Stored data
☆ ☆ ☆ ☆ ☆ ☆ ☆

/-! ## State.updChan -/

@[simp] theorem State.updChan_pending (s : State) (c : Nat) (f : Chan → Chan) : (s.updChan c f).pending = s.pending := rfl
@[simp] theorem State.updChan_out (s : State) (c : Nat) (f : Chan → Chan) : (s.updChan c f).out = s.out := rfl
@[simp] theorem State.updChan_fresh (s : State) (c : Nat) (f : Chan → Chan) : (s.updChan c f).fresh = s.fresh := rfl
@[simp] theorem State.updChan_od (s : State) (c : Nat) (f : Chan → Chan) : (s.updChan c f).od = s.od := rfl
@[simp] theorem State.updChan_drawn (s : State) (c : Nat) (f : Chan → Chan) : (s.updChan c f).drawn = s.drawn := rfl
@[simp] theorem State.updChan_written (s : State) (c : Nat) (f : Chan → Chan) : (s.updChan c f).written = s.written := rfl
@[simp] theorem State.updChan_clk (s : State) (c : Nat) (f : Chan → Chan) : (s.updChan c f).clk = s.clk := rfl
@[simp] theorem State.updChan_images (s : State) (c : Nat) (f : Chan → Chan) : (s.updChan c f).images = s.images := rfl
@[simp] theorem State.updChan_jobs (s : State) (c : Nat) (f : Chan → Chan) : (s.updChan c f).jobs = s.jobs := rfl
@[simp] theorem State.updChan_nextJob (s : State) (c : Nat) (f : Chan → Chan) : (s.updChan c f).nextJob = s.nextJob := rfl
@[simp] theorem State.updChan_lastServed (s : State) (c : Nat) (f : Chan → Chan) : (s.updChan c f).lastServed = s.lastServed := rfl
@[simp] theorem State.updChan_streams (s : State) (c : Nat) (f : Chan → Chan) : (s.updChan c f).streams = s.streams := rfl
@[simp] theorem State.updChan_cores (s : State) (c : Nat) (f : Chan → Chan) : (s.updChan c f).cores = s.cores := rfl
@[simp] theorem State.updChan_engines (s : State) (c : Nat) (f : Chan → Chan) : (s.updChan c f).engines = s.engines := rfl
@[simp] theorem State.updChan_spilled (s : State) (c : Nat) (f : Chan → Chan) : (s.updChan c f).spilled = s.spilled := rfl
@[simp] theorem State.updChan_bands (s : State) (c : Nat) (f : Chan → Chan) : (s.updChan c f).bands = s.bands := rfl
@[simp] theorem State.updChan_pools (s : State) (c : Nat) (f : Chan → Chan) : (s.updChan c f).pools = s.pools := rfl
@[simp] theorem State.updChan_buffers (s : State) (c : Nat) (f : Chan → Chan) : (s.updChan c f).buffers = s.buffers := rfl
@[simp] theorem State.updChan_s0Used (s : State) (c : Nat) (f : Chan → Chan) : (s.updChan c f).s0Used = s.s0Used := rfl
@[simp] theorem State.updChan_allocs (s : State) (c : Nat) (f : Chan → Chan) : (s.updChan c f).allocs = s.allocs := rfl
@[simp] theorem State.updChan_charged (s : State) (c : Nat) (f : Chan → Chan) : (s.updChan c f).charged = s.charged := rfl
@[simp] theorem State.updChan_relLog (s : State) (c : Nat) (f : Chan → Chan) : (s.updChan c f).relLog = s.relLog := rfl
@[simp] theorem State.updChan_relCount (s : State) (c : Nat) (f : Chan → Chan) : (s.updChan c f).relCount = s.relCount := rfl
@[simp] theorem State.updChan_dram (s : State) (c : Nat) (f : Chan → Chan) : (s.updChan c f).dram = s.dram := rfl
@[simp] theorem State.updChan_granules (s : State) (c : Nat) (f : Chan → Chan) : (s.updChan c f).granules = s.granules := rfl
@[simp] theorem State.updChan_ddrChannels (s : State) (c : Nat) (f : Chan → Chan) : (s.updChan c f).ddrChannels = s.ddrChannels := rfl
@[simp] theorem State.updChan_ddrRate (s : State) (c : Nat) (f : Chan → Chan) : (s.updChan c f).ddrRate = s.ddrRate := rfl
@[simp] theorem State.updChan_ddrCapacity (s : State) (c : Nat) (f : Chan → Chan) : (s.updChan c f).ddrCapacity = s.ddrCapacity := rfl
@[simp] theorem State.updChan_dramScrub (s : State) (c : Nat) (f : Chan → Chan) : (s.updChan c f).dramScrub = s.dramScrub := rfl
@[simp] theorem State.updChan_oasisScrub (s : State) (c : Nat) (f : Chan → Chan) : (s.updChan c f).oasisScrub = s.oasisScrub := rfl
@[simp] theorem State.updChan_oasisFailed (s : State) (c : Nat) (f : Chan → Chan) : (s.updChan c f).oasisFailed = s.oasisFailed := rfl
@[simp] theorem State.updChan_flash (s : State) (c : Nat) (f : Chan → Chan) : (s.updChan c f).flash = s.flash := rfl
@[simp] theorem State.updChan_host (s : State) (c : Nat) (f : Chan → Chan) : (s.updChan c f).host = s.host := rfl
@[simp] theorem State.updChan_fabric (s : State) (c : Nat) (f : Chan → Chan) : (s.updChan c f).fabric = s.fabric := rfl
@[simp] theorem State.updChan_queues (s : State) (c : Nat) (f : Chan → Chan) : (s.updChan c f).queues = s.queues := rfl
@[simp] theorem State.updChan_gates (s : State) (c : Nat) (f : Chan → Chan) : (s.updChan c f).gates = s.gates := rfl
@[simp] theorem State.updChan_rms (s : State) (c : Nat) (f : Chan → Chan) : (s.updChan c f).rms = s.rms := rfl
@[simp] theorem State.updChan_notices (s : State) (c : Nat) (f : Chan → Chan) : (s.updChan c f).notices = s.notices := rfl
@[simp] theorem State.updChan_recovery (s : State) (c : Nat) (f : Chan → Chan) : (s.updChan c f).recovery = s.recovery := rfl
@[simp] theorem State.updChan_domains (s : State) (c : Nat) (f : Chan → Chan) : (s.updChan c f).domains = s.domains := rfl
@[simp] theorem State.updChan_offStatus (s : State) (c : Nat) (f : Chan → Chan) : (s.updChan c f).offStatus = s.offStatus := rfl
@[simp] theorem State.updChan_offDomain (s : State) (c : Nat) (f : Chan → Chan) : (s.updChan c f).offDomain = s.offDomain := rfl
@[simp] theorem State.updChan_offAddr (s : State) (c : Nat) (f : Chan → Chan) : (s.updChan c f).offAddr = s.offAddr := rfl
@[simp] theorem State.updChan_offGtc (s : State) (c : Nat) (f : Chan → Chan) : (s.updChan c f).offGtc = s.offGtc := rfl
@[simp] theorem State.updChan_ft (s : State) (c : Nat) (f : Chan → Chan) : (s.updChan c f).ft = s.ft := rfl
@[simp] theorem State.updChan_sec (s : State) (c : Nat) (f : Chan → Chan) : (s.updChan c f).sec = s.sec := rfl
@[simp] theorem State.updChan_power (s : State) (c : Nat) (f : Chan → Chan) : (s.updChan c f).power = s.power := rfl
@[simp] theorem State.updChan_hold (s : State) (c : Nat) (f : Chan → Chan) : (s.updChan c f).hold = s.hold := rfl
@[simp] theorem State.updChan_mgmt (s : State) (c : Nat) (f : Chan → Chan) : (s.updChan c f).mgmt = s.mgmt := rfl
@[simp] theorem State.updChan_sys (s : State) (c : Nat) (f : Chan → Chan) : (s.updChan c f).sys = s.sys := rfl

☆ ☆ ☆ ☆ ☆ ☆ ☆

- **ABOUT THIS EXERCISE**
From the records above, transcribe exactly the run of lines that opens with the line holding "s.fresh := rfl" and closes with the line holding "s.streams := rfl", both included.

- **RESPONSE TO THIS EXERCISE**
@[simp] theorem State.updChan_fresh (s : State) (c : Nat) (f : Chan → Chan) : (s.updChan c f).fresh = s.fresh := rfl
@[simp] theorem State.updChan_od (s : State) (c : Nat) (f : Chan → Chan) : (s.updChan c f).od = s.od := rfl
@[simp] theorem State.updChan_drawn (s : State) (c : Nat) (f : Chan → Chan) : (s.updChan c f).drawn = s.drawn := rfl
@[simp] theorem State.updChan_written (s : State) (c : Nat) (f : Chan → Chan) : (s.updChan c f).written = s.written := rfl
@[simp] theorem State.updChan_clk (s : State) (c : Nat) (f : Chan → Chan) : (s.updChan c f).clk = s.clk := rfl
@[simp] theorem State.updChan_images (s : State) (c : Nat) (f : Chan → Chan) : (s.updChan c f).images = s.images := rfl
@[simp] theorem State.updChan_jobs (s : State) (c : Nat) (f : Chan → Chan) : (s.updChan c f).jobs = s.jobs := rfl
@[simp] theorem State.updChan_nextJob (s : State) (c : Nat) (f : Chan → Chan) : (s.updChan c f).nextJob = s.nextJob := rfl
@[simp] theorem State.updChan_lastServed (s : State) (c : Nat) (f : Chan → Chan) : (s.updChan c f).lastServed = s.lastServed := rfl
@[simp] theorem State.updChan_streams (s : State) (c : Nat) (f : Chan → Chan) : (s.updChan c f).streams = s.streams := rfl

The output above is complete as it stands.